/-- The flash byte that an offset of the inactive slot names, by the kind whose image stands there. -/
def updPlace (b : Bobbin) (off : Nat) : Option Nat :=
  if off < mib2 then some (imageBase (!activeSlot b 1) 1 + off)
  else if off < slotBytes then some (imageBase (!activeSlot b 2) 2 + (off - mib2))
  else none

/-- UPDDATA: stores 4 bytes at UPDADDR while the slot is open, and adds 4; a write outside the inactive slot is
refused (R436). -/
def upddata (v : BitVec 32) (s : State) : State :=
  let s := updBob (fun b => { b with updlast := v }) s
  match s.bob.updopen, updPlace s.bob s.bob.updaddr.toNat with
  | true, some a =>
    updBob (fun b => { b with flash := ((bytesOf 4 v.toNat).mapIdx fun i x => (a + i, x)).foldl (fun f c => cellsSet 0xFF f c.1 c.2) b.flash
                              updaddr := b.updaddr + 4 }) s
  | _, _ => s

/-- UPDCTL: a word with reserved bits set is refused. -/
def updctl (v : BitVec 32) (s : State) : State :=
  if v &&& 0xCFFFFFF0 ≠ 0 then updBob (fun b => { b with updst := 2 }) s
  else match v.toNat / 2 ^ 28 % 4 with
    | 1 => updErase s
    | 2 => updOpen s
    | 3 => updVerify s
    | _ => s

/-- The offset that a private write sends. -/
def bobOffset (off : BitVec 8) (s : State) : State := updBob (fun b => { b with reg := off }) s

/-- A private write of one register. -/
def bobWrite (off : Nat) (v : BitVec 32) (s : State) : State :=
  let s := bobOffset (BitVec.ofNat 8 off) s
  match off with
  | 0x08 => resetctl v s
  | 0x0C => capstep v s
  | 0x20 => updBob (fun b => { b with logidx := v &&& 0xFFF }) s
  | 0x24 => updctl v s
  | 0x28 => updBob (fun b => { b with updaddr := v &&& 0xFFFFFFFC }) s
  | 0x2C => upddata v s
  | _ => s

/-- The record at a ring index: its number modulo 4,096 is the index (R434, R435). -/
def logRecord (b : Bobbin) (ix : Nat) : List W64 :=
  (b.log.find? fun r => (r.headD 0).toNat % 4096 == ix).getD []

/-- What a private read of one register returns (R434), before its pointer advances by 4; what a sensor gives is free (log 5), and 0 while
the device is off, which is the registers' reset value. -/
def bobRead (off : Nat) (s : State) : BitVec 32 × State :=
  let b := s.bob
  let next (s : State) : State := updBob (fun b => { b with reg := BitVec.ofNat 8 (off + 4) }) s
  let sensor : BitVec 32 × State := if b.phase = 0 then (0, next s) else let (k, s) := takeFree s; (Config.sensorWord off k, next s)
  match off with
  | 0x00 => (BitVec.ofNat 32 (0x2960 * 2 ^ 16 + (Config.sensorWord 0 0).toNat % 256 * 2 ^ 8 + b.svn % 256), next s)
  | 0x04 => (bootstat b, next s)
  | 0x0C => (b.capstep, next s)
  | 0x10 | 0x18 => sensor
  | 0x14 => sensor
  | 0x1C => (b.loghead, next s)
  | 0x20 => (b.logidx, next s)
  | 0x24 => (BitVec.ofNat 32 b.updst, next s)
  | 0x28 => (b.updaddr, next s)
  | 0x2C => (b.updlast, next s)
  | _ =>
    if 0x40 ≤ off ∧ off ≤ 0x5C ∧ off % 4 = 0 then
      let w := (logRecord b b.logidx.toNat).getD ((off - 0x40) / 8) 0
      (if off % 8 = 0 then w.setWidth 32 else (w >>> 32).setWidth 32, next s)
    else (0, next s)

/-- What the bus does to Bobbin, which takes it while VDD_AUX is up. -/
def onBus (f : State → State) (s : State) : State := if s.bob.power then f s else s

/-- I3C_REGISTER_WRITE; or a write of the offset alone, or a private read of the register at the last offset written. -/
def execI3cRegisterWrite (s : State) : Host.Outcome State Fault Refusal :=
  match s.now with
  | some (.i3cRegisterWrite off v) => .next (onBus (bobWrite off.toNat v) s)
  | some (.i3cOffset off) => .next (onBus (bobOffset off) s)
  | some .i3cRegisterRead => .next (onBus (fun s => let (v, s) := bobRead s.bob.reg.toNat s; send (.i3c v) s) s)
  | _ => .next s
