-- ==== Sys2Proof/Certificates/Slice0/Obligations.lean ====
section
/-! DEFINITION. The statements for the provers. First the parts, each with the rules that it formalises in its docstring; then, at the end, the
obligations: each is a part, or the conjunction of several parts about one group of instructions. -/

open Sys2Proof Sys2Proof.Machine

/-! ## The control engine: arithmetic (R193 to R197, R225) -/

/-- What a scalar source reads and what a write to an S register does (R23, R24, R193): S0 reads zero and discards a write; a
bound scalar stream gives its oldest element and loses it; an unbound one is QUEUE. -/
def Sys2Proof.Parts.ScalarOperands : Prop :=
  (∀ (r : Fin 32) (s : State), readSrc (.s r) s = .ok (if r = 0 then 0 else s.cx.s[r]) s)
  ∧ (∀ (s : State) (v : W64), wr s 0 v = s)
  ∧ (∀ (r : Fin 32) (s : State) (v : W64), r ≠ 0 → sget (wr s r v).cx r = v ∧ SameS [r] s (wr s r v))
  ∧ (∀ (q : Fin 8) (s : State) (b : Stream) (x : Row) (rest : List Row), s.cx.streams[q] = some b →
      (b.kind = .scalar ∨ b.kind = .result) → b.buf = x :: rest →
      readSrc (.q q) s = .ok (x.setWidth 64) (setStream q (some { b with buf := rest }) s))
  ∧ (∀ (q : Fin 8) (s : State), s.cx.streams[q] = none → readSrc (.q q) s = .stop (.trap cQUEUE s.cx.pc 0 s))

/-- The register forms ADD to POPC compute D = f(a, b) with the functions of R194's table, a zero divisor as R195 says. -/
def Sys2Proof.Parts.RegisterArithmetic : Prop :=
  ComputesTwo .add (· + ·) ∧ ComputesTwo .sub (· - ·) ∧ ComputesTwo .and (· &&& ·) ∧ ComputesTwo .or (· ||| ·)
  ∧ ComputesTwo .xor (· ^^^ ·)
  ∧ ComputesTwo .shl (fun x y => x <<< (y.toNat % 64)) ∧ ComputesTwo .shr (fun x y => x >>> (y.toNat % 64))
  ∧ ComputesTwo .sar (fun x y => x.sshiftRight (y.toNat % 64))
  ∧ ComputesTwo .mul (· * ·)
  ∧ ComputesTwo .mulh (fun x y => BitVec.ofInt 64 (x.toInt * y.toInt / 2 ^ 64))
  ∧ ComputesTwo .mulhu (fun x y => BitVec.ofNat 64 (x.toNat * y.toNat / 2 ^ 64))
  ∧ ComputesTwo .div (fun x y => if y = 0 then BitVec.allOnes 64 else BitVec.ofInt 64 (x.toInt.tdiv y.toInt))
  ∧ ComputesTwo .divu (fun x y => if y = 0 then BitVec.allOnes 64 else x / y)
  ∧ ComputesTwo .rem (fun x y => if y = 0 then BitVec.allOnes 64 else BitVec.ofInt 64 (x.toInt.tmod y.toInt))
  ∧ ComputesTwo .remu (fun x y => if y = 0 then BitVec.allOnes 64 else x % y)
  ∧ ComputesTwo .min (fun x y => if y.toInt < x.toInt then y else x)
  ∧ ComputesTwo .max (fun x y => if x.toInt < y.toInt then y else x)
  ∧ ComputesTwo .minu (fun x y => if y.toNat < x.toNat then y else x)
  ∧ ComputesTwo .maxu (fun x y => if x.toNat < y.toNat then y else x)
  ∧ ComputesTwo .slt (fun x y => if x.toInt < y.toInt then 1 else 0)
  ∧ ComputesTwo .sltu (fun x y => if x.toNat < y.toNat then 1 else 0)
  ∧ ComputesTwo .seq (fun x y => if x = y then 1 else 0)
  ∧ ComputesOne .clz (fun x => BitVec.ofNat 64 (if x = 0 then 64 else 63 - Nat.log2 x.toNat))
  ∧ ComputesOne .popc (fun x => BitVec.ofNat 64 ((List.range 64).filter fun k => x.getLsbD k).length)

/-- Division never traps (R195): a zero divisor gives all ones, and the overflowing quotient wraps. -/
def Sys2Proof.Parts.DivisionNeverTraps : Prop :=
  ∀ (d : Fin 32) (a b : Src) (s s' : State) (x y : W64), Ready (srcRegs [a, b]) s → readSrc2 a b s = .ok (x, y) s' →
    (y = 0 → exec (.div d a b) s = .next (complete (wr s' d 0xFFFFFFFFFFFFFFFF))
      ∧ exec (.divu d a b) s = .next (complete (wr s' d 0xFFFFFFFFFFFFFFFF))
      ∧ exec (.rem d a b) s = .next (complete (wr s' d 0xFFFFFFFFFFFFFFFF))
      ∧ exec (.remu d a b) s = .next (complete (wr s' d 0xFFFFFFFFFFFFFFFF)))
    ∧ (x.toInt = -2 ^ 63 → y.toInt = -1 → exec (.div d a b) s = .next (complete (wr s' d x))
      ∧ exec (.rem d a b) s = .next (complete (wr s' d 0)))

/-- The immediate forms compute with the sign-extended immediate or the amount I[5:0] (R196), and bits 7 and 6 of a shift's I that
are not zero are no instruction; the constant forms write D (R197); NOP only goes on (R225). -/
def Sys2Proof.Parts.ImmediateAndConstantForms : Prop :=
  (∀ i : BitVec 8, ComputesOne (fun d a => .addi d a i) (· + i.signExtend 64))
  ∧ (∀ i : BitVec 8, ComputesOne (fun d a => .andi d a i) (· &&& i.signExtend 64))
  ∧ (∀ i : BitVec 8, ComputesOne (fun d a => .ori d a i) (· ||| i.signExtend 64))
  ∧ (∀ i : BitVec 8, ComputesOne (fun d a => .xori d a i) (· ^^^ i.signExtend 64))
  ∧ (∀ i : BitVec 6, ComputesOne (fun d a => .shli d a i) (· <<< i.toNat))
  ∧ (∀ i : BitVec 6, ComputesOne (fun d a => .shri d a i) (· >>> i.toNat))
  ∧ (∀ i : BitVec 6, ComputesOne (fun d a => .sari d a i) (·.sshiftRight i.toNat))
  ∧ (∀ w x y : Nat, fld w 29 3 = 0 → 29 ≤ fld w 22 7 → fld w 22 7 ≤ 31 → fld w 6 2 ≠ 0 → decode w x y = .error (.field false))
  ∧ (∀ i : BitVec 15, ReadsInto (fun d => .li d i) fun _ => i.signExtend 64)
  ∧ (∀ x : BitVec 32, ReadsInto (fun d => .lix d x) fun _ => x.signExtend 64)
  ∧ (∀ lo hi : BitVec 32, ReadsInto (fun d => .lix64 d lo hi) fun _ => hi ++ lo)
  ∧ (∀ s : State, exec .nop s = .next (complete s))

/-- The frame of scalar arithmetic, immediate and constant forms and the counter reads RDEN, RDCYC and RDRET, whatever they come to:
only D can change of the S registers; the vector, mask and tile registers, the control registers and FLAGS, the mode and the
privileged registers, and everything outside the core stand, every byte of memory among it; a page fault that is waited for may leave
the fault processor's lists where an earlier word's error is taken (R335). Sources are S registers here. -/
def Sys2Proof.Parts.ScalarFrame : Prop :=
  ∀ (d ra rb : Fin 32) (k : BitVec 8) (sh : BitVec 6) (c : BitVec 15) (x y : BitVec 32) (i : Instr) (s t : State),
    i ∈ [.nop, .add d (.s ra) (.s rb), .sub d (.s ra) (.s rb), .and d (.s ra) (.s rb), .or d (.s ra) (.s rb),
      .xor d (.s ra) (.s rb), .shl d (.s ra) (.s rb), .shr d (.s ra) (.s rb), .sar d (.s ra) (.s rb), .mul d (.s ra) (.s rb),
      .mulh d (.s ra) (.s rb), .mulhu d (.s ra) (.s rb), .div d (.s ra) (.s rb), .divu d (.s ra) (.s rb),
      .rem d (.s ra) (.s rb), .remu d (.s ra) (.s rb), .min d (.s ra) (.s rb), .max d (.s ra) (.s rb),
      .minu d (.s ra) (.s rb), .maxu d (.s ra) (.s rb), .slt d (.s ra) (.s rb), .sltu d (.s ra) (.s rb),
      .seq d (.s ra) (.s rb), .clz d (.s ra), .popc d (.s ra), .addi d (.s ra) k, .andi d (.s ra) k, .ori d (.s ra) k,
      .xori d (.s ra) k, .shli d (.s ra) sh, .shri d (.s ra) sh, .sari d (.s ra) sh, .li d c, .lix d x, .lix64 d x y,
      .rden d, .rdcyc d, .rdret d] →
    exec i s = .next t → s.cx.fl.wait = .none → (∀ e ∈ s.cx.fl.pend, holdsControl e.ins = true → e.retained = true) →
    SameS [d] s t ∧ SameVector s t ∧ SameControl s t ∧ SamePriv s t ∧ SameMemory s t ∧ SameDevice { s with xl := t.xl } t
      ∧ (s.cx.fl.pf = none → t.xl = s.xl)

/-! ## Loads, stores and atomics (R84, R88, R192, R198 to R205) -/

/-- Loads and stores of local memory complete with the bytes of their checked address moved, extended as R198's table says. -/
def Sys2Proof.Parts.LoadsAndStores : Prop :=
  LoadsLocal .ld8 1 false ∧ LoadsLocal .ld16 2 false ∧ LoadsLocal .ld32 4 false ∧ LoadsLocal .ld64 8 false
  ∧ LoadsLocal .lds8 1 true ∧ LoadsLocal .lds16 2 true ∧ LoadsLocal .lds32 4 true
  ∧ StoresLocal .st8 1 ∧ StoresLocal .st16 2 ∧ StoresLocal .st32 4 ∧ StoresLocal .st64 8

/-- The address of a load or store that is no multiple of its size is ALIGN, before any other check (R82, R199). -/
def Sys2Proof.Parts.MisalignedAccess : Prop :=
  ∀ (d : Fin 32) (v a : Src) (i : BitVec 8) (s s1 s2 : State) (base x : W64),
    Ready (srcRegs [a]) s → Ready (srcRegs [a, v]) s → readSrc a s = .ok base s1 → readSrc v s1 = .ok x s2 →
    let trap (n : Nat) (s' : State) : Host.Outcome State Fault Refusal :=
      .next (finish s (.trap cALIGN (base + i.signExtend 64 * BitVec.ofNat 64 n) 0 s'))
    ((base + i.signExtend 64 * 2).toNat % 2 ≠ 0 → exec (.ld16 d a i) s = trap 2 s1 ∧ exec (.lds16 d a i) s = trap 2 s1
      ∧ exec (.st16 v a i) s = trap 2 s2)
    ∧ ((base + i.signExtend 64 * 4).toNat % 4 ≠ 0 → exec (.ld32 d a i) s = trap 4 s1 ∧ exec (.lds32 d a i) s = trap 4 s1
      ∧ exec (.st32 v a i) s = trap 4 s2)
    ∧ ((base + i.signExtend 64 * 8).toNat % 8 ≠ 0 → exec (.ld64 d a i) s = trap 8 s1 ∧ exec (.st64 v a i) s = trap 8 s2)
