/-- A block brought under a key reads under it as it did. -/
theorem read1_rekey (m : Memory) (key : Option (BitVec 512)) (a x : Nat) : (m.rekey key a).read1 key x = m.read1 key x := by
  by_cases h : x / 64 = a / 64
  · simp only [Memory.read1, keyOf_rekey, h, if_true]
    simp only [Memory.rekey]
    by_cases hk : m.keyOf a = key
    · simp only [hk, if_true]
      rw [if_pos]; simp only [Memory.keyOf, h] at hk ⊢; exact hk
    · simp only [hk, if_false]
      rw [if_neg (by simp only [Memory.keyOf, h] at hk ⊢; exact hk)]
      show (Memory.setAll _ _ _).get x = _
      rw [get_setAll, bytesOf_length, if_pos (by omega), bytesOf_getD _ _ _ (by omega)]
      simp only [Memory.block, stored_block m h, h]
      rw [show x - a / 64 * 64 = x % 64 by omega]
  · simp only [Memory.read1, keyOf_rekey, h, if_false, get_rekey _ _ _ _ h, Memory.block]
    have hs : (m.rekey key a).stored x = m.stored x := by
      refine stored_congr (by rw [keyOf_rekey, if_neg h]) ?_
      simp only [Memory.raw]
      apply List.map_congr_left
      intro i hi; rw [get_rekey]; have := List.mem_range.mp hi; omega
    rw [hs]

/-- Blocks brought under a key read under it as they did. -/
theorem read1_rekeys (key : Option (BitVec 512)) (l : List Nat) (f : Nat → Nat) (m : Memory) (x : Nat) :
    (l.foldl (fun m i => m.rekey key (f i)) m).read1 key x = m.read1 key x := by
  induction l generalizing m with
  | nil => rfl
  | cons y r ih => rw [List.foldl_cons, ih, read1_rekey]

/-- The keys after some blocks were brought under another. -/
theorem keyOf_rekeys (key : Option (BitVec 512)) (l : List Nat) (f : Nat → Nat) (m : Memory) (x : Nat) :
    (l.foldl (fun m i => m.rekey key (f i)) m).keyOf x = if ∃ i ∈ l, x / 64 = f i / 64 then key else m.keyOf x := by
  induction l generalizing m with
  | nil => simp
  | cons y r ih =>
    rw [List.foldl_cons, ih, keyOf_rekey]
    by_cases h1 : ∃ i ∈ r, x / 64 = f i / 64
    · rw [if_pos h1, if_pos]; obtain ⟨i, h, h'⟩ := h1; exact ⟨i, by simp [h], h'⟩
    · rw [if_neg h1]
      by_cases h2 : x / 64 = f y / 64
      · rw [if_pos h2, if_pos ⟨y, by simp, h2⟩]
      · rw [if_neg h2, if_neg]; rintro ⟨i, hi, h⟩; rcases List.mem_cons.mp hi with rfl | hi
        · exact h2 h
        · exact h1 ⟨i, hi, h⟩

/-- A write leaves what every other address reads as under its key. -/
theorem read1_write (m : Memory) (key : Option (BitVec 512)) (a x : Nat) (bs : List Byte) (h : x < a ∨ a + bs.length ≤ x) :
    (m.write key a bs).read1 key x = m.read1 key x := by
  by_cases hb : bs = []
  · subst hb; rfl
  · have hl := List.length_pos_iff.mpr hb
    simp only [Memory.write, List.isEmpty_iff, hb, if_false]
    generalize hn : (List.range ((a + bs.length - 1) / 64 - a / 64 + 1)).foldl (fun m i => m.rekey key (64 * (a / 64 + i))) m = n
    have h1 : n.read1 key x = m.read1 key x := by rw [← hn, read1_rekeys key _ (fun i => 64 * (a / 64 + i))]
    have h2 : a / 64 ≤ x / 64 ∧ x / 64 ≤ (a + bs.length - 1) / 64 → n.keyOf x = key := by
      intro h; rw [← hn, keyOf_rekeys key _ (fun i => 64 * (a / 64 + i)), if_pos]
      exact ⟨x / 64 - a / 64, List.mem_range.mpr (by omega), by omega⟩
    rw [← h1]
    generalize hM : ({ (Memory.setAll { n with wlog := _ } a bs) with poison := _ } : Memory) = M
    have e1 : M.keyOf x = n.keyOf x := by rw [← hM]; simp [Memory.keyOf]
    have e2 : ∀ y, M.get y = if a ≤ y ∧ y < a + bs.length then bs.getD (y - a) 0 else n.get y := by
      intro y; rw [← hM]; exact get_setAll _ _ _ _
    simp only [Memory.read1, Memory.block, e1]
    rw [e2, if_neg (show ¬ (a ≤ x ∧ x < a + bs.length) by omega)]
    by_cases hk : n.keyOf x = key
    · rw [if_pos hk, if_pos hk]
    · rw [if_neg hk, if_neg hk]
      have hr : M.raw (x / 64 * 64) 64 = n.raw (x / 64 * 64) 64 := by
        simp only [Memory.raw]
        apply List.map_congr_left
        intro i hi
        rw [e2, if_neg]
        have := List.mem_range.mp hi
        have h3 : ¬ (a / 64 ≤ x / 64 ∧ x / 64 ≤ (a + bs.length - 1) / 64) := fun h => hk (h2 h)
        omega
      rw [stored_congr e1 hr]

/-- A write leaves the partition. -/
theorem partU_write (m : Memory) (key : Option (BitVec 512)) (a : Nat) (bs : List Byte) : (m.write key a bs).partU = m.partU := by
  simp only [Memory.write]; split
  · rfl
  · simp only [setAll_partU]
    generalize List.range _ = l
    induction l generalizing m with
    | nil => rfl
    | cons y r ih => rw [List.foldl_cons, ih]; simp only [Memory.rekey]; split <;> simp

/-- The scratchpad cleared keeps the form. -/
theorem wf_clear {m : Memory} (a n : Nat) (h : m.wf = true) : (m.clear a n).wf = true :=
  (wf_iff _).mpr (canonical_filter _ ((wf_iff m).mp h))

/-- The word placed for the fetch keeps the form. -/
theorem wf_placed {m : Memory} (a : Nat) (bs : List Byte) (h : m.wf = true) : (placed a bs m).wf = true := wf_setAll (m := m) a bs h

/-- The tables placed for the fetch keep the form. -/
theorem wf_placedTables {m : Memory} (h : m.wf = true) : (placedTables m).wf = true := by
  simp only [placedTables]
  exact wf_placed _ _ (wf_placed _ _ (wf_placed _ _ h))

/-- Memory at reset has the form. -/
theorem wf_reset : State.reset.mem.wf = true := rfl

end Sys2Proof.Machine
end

+++

• **Exercise directions**: Looking at the entries above, count each line in which the word "addi" occurs, then give the total and nothing further.

• **Result for this task**: 2